Ghosts in the Graveyard

 Here's a favorite project of mine this year! My original idea, the first idea, was to make Edgar Allan Poe's gravesite atop a stack of books. Poe may or may not be buried in this little graveyard but I kept the idea of using a stack of books. It's the closest I've gotten to doing another altered book in a long time so I'm counting it as a goal accomplished! 


Ghosts in the Graveyard:  A couple years ago I set up a party scape with a stack of books with titles that I thought reflected the Halloween mood. I had about 5 or 6 of them and I thought at the time of attaching them all together to make a permanent arrangement. Since I never got around to it, I decided to take from that stack and use a few for this display.

I won't take you through every little step but I'll try to point out a few things through the photos of the finished project. I relied heavily on items from Tim Holtz's Halloween lines of Ideaology. These are a variety of items some from my stash; some I bought brand new this year. My vision for the graveyard really took off when I realized the Metal Fence fit "just so" on the top book I was using for my base.


This photo gives a good depiction of the graveyard. I covered the book with a sheet of  paper from Tim Holtz's Abandoned stash. (So happy that I finally got my hands on this paper stash! It is mesmerizing how much pattern and color is in it. Truly a sheet for any project.) Those rocks are some kind of foam bead that I had in my stash and never used. Its a good filler when you're attaching large items with texture paste as it fills in the gaps.

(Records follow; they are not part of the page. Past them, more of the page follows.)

-- ==== Sys2Proof/Tests/Slice0.lean ====
section
/-! SUPPORT. Tests with expected values from the spec's worked examples and vectors (95_test_vectors.md), and
for each statement's hypotheses a state and operands that meet them. -/

namespace Sys2Proof.Tests

open Sys2Proof Sys2Proof.Machine

/-! ### Helpers -/

/-- The outcome is a next state of which `p` holds. -/
def nextHas (o : Host.Outcome State Fault Refusal) (p : State → Bool) : Bool :=
  match o with
  | .next t => p t
  | _ => false

/-- The result an operation returned from the state after reset. -/
def resultIs (i : Instr) (r : Result) : Bool :=
  nextHas (exec i State.reset) fun t =>
    t.outcome == some (.returned r) && t.trace == [] && t.initialized == false

/-- An initialized instance on a device that will answer the bytes given. -/
def initialized (answers : List Byte) : State :=
  { State.reset with initialized := true, device := .oracle answers }

/-- A READ_RAW on the answers given has this trace and this result. -/
def readGives (i : Instr) (answers : List Byte) (trace : List Event) (r : Result) : Bool :=
  nextHas (exec i (initialized answers)) fun t =>
    t.outcome == some (.returned r) && t.trace == trace && t.seq == .idle && t.device == .oracle []

/-- Position `p` of an initialized instance. -/
def atPos (p : SeqPos) : State := { initialized [] with seq := p }

/-- The host's next move. -/
def moves (ms : List HostMove) : State := { State.reset with inbox := ms }

/-! ### Well-formedness refuses, one term for each check -/

theorem test_wellFormed_accepts : (⟨0x10, [0xFFFF, 0, 1, 3, 1, 1, 1]⟩ : Command).wellFormed = true := by
  decide

/-- R76. -/
theorem test_wellFormed_refuses_reserved_selector :
    (⟨0x09, []⟩ : Command).wellFormed = false ∧ (⟨0x09, []⟩ : Command).selectorListed = false := by
  decide

/-- R77, R81: INIT with six operands. -/
theorem test_wellFormed_refuses_missing_field :
    (⟨0x10, [0, 0, 1, 3, 1, 1]⟩ : Command).wellFormed = false ∧
      (⟨0x10, [0, 0, 1, 3, 1, 1]⟩ : Command).fieldsComplete = false := by
  decide

/-- R77: `fault_detect = 4` cannot be written. -/
theorem test_wellFormed_refuses_value_outside_width :
    (⟨0x10, [0, 0, 1, 4, 1, 1, 1]⟩ : Command).wellFormed = false ∧
      (⟨0x10, [0, 0, 1, 4, 1, 1, 1]⟩ : Command).fieldsInWidth = false := by
  decide

/-! ### Decoding: each selector of R75, the operands from the programs of 95_test_vectors.md -/

/-- What a command decodes to, none where it is refused. -/
def decoded (c : Command) : Option Instr :=
  match decode c with
  | .ok i => some i
  | .error _ => none

/-- Program 4, commands 1 to 4. -/
theorem test_decode_codec_program4 :
    decoded ⟨0x01, [1, 0, 1, 1, 0b01, 0, 0]⟩ = some (.cfgEnc ⟨1, 0, 1, 1, 0b01, 0, 0⟩) ∧
    decoded ⟨0x02, [0xB4]⟩ = some (.cfgDec 0xB4) ∧
    decoded ⟨0x06, [0xFC, 0x18]⟩ = some (.thrDec 0xFC 0x18) ∧
    decoded ⟨0x04, [0x83, 0xE8]⟩ = some (.rtdDec 0x83 0xE8) ∧
    decoded ⟨0x09, []⟩ = none := by
  decide

/-- R75, the codec rows no program issues. -/
theorem test_decode_codec_rest :
    decoded ⟨0x03, [1000, 1]⟩ = some (.rtdEnc 1000 1) ∧
    decoded ⟨0x05, [0xFFFF]⟩ = some (.thrEnc (-1)) ∧
    decoded ⟨0x07, [0x84]⟩ = some (.fltEnc 0x84) ∧
    decoded ⟨0x08, [0x00]⟩ = some (.fltDec 0x00) := by
  decide

/-- Program 2, commands 1, 3 and 4; Program 1, command 3. -/
theorem test_decode_control :
    decoded ⟨0x10, [0xFF9C, 0x07D0, 0, 0b00, 0, 1, 0]⟩ =
      some (.init (-100) 2000 0 0b00 0 1 0) ∧
    decoded ⟨0x11, []⟩ = some .deinit ∧
    decoded ⟨0x12, []⟩ = some .readRaw ∧
    decoded ⟨0x13, []⟩ = some .readScaled := by
  decide

/-- A ratio needs 15 bits, a u1 one bit (R77): the next value is refused. -/
theorem test_decode_refuses_past_the_width :
    decoded ⟨0x03, [32767, 1]⟩ = some (.rtdEnc 32767 1) ∧ decoded ⟨0x03, [32768, 1]⟩ = none ∧
      decoded ⟨0x03, [0, 2]⟩ = none ∧ decoded ⟨0x12, [0]⟩ = none := by
  decide

/-- The table's rows as words: selector bits, operands of zeros. -/
theorem test_decodeTableWord :
    decodeTableWord 8 0x01 = some (.cfgEnc ⟨0, 0, 0, 0, 0, 0, 0⟩) ∧
    decodeTableWord 8 0x10 = some (.init 0 0 0 0 0 0 0) ∧
    decodeTableWord 8 0x13 = some .readScaled ∧
    decodeTableWord 8 0x14 = none ∧ decodeTableWord 8 0x00 = none := by
  decide

/-- A table row runs as the first instruction after reset. -/
theorem test_step_runs_the_fetched_word :
    nextHas (step (State.reset.withFetchWord 8 0x10)) (fun t =>
      t.trace == [.wr 0x00 [0x00], .wr 0x03 [0x00, 0x00], .wr 0x05 [0x00, 0x00]] &&
        t.initialized && t.inbox == []) = true := by
  decide

/-! ### The codec -/

/-- V-C2, V-C6, V-C12, V-C14. -/
theorem test_cfgEnc :
    resultIs (.cfgEnc ⟨1, 1, 1, 1, 3, 1, 1⟩) (.byte 0xFF) = true ∧
    resultIs (.cfgEnc ⟨0, 0, 0, 1, 0, 0, 0⟩) (.byte 0x10) = true ∧
    resultIs (.cfgEnc ⟨1, 1, 0, 1, 0, 0, 1⟩) (.byte 0xD1) = true ∧
    resultIs (.cfgEnc ⟨1, 0, 1, 1, 1, 0, 0⟩) (.byte 0xB4) = true := by
  decide

/-- V-C5, V-C8, V-C13, V-C14. -/
theorem test_cfgDec :
    resultIs (.cfgDec 0x20) (.config ⟨0, 0, 1, 0, 0, 0, 0⟩) = true ∧
    resultIs (.cfgDec 0x08) (.config ⟨0, 0, 0, 0, 2, 0, 0⟩) = true ∧
    resultIs (.cfgDec 0x2C) (.config ⟨0, 0, 1, 0, 3, 0, 0⟩) = true ∧
    resultIs (.cfgDec 0xB4) (.config ⟨1, 0, 1, 1, 1, 0, 0⟩) = true := by
  decide
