/-- Place an entry for a line in a free way (R180). -/
def State.dirPlace (s : State) (line way : Nat) (proxy dark : Bool) : State :=
  let e : DirEnt := { line := line, st := .s, owner := 0, sharers := 0, proxy := proxy, busy := false, dark := dark }
  (s.dirPut (dirBase line + way) (some e)).evtDir line dark (if proxy then 3 else 0)

/-- A proxy entry is evicted: local copies go, and an owner copy goes home with EvD, or with EvC where it is clean
(R199). -/
def State.proxyEvict (s : State) (k : Nat) (e : DirEnt) : State :=
  let s := e.listed.foldl (fun s a => if s.answers a then
      let p := s.snoopAgent a .i e.line none
      if p.1.data.isSome || decide (e.own = some a ∧ e.st = .x) then
        { p.2 with home := { p.2.home with wbuf := p.2.home.wbuf ++
          (if p.1.wb then [] else [⟨a, e.line, p.1.data, p.1.poison, p.1.key, e.dark, false, none⟩]) } }
      else p.2
    else s) s
  s.dirPut k none

/-- The copies of an entry are removed with SnpI, owner data is written, and the entry goes once every agent has
answered (R193, R203). -/
def State.dirEvict (s : State) (e : DirEnt) : State :=
  let p := s.begin' (.fresh .evict { evReq 16 e.line 0 with dark := e.dark } .post)
  let p := p.2.answerLocal p.1
  if p.1.await.isEmpty then (p.2.homeFinish p.1).2 else p.2.sendSnoops p.1

/-- What the search for a directory way found. -/
inductive Room where
  | way (w : Nat)
  /-- the victim at this key is being evicted. -/
  | evicting (k : Nat)
  | full
  deriving DecidableEq, Repr

/-- The keys of a slice's ways whose victims are evicted for a waiting request (R192). -/
def Slice.victims (x : Slice) : List Nat := (x.waiting ++ x.parked).filterMap (·.victim)

/-- Make room for a line in its directory set (R192, R193): the way whose victim was evicted for the request, a free
way, or a victim; none while every way is busy or the 16 entries for evictions are in use (R191). -/
def State.dirRoom (s : State) (line : Nat) (dark : Bool) (victim : Option Nat) : Room × State :=
  let b := dirBase line
  let n := lineSlice line
  let ways := s.dirWays dark
  let at' (s : State) (w : Nat) : Option DirEnt := SMap.find s.home.dir (b + w)
  let kept := (s.slice n).victims
  match victim with
  | some k => if (SMap.find s.home.dir k).isNone then (.way (k - b), s) else (.evicting k, s)
  | none => match ways.find? (fun w => (at' s w).isNone && !kept.contains (b + w)) with
    | some w => (.way w, s)
    | none =>
      let free := ways.filter (fun w => match at' s w with
        | some e => !e.busy && (s.transOf e.line).isNone && !kept.contains (b + w)
        | none => false)
      if free.isEmpty || decide (((s.slice n).trans.filter (fun (t : Trans) => decide (t.kind = .evict))).length ≥ 16) then (.full, s)
      else
        let st := lfsrStep (s.rd (kDirLfsr n)).toNat
        let s := s.wr (kDirLfsr n) (BitVec.ofNat 64 st)
        match nextWay (st % 16) free with
        | none => (.full, s)
        | some w => match at' s w with
          | none => (.way w, s)
          | some e =>
            if e.proxy then (.way w, s.proxyEvict (b + w) e)
            else
              let s := s.dirEvict e
              (if (SMap.find s.home.dir (b + w)).isNone then .way w else .evicting (b + w), s)

/-! ### Results of transactions -/

/-- The agent of a core (Table 6-1). -/
def coreAgent (n : Nat) : Nat := if n < 216 then n / 18 else 16

/-- Install a grant in the requester's caches: a line granted with data is filled into its L2, and
an S fill of a demand request also into the L3 (R154, R182); one granted without data keeps the data it has (R187).
A line of zeros goes to the L1D in state M (R171). -/
def State.install (s : State) (g : GrantMsg) (zero spec : Bool) : State :=
  if g.noFill then s
  else
    let st : CSt := if g.m then .m else if g.e then .e else .s
    let data := if zero then some 0 else g.data
    if g.core ≥ 216 then
      match data with
      | some d => { s with spCache := SMap.set s.spCache g.line ⟨g.line, st, d, g.poison, g.key, g.dark⟩ }
      | none => match SMap.find s.spCache g.line with
        | some l => { s with spCache := SMap.set s.spCache g.line { l with st := st } }
        | none => s
    else match data with
      | some d =>
        let l : CLine := ⟨g.line, st, d, g.poison, g.key, g.dark⟩
        let s := s.setCaches g.core ((s.core g.core).caches.dropUpper g.line)
        let s := s.l2Fill g.core l
        let s := if zero && ((s.core g.core).caches.l2Find g.line).isSome then s.l1Fill g.core ⟨g.line, d, g.poison, true, g.key, g.dark⟩ else s
        if st = .s && !spec then s.l3Alloc g.core l else s
      | none => match (s.core g.core).caches.l2Find g.line with
        | some (k, l) =>
          let c := (s.core g.core).caches
          s.setCaches g.core (({ c with l2 := SMap.set c.l2 k { l with st := st } }).touchL2 k)
        | none => s

/-- Release the entry of a granting transaction (R188). -/
def State.release (s : State) (line : Nat) : State :=
  let s := s.delTrans line
  let s : State := match s.dirFind line with
    | some (k, e) => s.dirPut k (if e.st = .s ∧ e.sharers = 0 then none else some { e with busy := false })
    | none => s
  s.clearLost line

/-- A Def reply reaches a core: its access is reissued as a demand request once it is no longer speculative (R117, R201). -/
def State.noteDeferred (s : State) (core line key : Nat) : State :=
  let c := s.core core
  (s.setCore core { c with
    deferred := (c.deferred.filter (fun p => p.1 ≠ line)) ++ [(line, key)],
    caches := { c.caches with misses := c.caches.misses.filter (fun m => m.line ≠ line) } }).evtC core 0 10

/-- Keep an answer until its requester takes it. -/
def State.holdAns (s : State) (p : Pend) (a : HomeAns) : State :=
  { s with home := { s.home with replies := s.home.replies ++ [⟨p.kind, p.req, a⟩] } }

/-- The miss entry that a request of a core opened closes: whether maintenance has marked it (R175). -/
def State.missDone (s : State) (p : Pend) : Bool × State :=
  if !(p.kind.allocates && decide (p.req.src = 1 ∨ p.req.src = 2)) then (false, s)
  else
    let n := p.req.core
    let c := (s.core n).caches
    (c.misses.any (fun m => decide (m.line = p.req.line) && m.maint),
      s.setCaches n { c with misses := c.misses.filter (fun m => m.line ≠ p.req.line) })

I just spread on the texture paste and lightly pressed these into it. Mummy cloth adds a bit of light fog around the edges and the brush bottle trees in the back were sprayed with several different shades of ink to fit my color palette. While I used some Evergreen Bough, Shaded Lilac, and Gathered Twigs (Distress stain), my main color was Whale Watch Blue from Lindy's. This cold blue-gray color was exactly what I wanted to reflect a foggy chilly Halloween night. I sprayed the texture paste and foam beads with this color and the mummy cloth to match.



I added details to the tombstones in the front. I placed a creepy eye on one and set a skull beside the other. I added small ruby rhinestones into the skulls eyes, the only deviation from my washed out color palette. If you look closely at the gravestones in the back row, just before the trees, they may seem familiar. I used old chess pieces. I took the black ones and gave them a little coat of gray paint then added little splotches of black to make them seem old and weathered. I colored a pearl with purple alcohol ink to set atop the rook to resemble a gazing ball.

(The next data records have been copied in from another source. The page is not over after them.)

/-- AUDIT (R228). -/
def auditRun (e : LinkEnd) (flit : Flit) (shared : BitVec 32) (reserved : List (BitVec 32)) (s : State) : State :=
  s.onCtl e flit 5 fun s =>
    let x := s.lk e
    let d := deficit shared x.gotSh
    let bad := (List.range 5).filter fun c => decide (deficit (reserved.getD c 0) (x.gotRes.getD c 0) ≠ 0)
    let s := s.setLk e { x with gotSh := shared.toNat, gotRes := (List.range 5).map fun c => (reserved.getD c 0).toNat }
    let s := ((s.fadd (kSclCredit e) fSclCredit_SHDEF d).evtL e 7 1).evtL e 8 d
    let r := bad.foldl (fun m c => m ||| 2 ^ c) (s.fget (kSclCredit e) fSclCredit_RESDEF)
    let s := s.fput (kSclCredit e) fSclCredit_RESDEF r
    let lim := s.fget (kSclCtl e) fSclCtl_LEAKRT
    if !bad.isEmpty || decide (lim ≠ 0 ∧ s.fget (kSclCredit e) fSclCredit_SHDEF ≥ lim) then s.retrain e.link false else s

/-! ### Width changes (R236, R237) -/

/-- Both MAPSWITCHes are through: the end computes the new maps and retrains. -/
def State.widthEnd (s : State) (e : LinkEnd) : State :=
  let x := s.lk e
  if x.width = 3 ∧ x.switched then (s.setLk e { x with width := 0, switched := false }).retrain e.link false else s

/-- WIDTH_REQ (R236, R237). -/
def widthReqRun (e : LinkEnd) (flit : Flit) (masks : Masks) (s : State) : State :=
  s.onCtl e flit 1 fun s =>
    let x := s.lk e
    let s := s.lkMsg e 12 masks.up masks.down
    if x.width = 0 then ((s.setLk e { x with width := 2 }).setLkState e 4).sendWidth e 2
    else if x.width = 1 ∧ !e.iod then
      let s := (s.setLk e { x with width := 2, recheck := true }).sendCtl e 3
      (s.lkMsg e 13 (BitVec.ofNat 64 x.reqSeq) 0).sendWidth e 2
    else s

/-- WIDTH_ACK (R236). -/
def widthAckRun (e : LinkEnd) (flit : Flit) (masks : Masks) (s : State) : State :=
  s.onCtl e flit 2 fun s =>
    let x := s.lk e
    let s := s.lkMsg e 12 masks.up masks.down
    if x.width = 1 then s.setLk e { x with width := 2 } else s

/-- WIDTH_WDRAW (R237): the request that the IOD end ignored is withdrawn. -/
def widthWdrawRun (e : LinkEnd) (flit : Flit) (seq : BitVec 12) (s : State) : State :=
  s.onCtl e flit 3 fun s => s.lkMsg e 14 (seq.setWidth 64) 0

/-- MAPSWITCH (R236). -/
def mapswitchRun (e : LinkEnd) (flit : Flit) (s : State) : State :=
  s.onCtl e flit 4 fun s =>
    let x := s.lk e
    if x.width = 0 then s else (s.setLk e { x with switched := true }).widthEnd e

/-- REPLAY_BUFFER_DRAINED (R236 step 4). -/
def replayBufferDrainedRun (e : LinkEnd) (s : State) : State :=
  let x := s.lk e
  if x.width = 2 ∧ x.replay.isEmpty ∧ s.lkUp e then
    ((s.setLk e { x with width := 3 }).sendCtl e 4).widthEnd e
  else s

/-! ### Training (R230–R235) -/

/-- FULL_TRAINING (R213, R230): waits for SCL_SPLIT.LOCK; a link that is down and a die
retired do not train.  The maps in force before stay known, for R235. -/
def State.fullTrain (s : State) (n : Nat) : State :=
  let i : LinkEnd := ⟨true, n⟩
  if !s.fon (kSclSplit n) fSclSplit_LOCK || (s.lk i).dead || decide ((s.unit n 0xFF).st = .retired) then s
  else
    let one (s : State) (e : LinkEnd) : State :=
      ((s.setLk e { LinkSt.reset with mapUp := (s.lk e).mapUp, mapDn := (s.lk e).mapDn }).setLkState e 1).lkMsg e 1 0 0
    one (one s i) ⟨false, n⟩

/-- Full training in a DIE reset of the compute die: a link that is down trains again (R233, R239). -/
def State.fullTrainDie (s : State) (n : Nat) : State :=
  let one (s : State) (e : LinkEnd) : State := s.setLk e { s.lk e with dead := false }
  (one (one s ⟨true, n⟩) ⟨false, n⟩).fullTrain n

def fullTrainingRun (e : LinkEnd) (s : State) : State :=
  if s.lkState e = 1 then s else s.fullTrain e.link

/-- TRAINING_PATTERN_DETECT (R233): the IOD end discards its sequence state and replay buffer; the transactions that
waited on the die and the die itself are treated as after a reset that the die made of itself (R535). -/
def trainingPatternDetectRun (e : LinkEnd) (s : State) : State :=
  if e.iod && decide (s.lkState e = 2 ∨ s.lkState e = 4) then (s.dieGone e.link).fullTrain e.link else s
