-- ==== Sys2Proof/Machine/Dispatch.lean ====
section
/-! DEFINITION.
The dispatch of every command to its meaning, one arm per row of the opcode table. -/

namespace Sys2Proof.Machine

I added the ghosts after staring at it awhile and deciding I wanted a vertical element. It was feeling very "horizontal"...your eye tracked left and right but not up and down. The ghosts helped with that and I LOVE these ghosts. They remind me of the ones in The Nightmare Before Christmas that fly over during the Pumpkin Song.




The advantage of using a stack of books is that books can be carved out. So I carved out the bottom book just enough to fit in the smallest of vignette boxes. Now because no one was going to be opening this book, I could make the cuts sloppy and just hide the edge with paper. The zombie hand (that I had to buy as it came in the pack with the tombstones) made a perfect drawer pull. (Though I admit that at a distance, this zombie hand looks like it's giving me the finger!) The items in the drawer are all that remains of the Edgar Allan Poe idea. I thought, "if I went through a secret drawer in Poe's office, what might I find?" None of these items are glued down so they can be removed from the drawer and examined. I wonder what the skeleton key unlocks?

So what's the best part about this project? It lights up!




I hid a string of purple tiny lights around the perimeter of the graveyard. That was the point of the mummy cloth, really, to hide the lights. While the cloth didn't diffuse the lights as much as I would have liked, it looks way better in person that it does in these photos. I love how the ghosts practically disappear in the darkness.



 Let's talk about those lights for a minute. When I saw that these colored lights were available, I immediately bought 2 sets. I had not invested in the regular tiny lights because I thought they'd be hard to incorporate into vignette boxes...you'd have to drill a hole in the back to put the wire through...I'm not that handy. But knowing that there was no "back" to this project...no walls so to speak; it would be relatively easy to rig the string of lights. The battery pack sits in it's own little paper box that is attached to the top book as shown. I used a whole strand of lights and taped it down with some washi tape that was reinforced with collage medium. That held the wire down so that I could then cover them with the stained mummy cloth and glue the cloth down around the lights to also keep them in place. I think I now want to add lights to everything!


I have added this scene to my newly created "Halloween nook" in my craft space and it will stay up year round along with many of my other altered projects. 

Thanks for hanging with me to the end!

Stay safe out there! Wear your mask, wash your hands, social distance! Yes, it's important.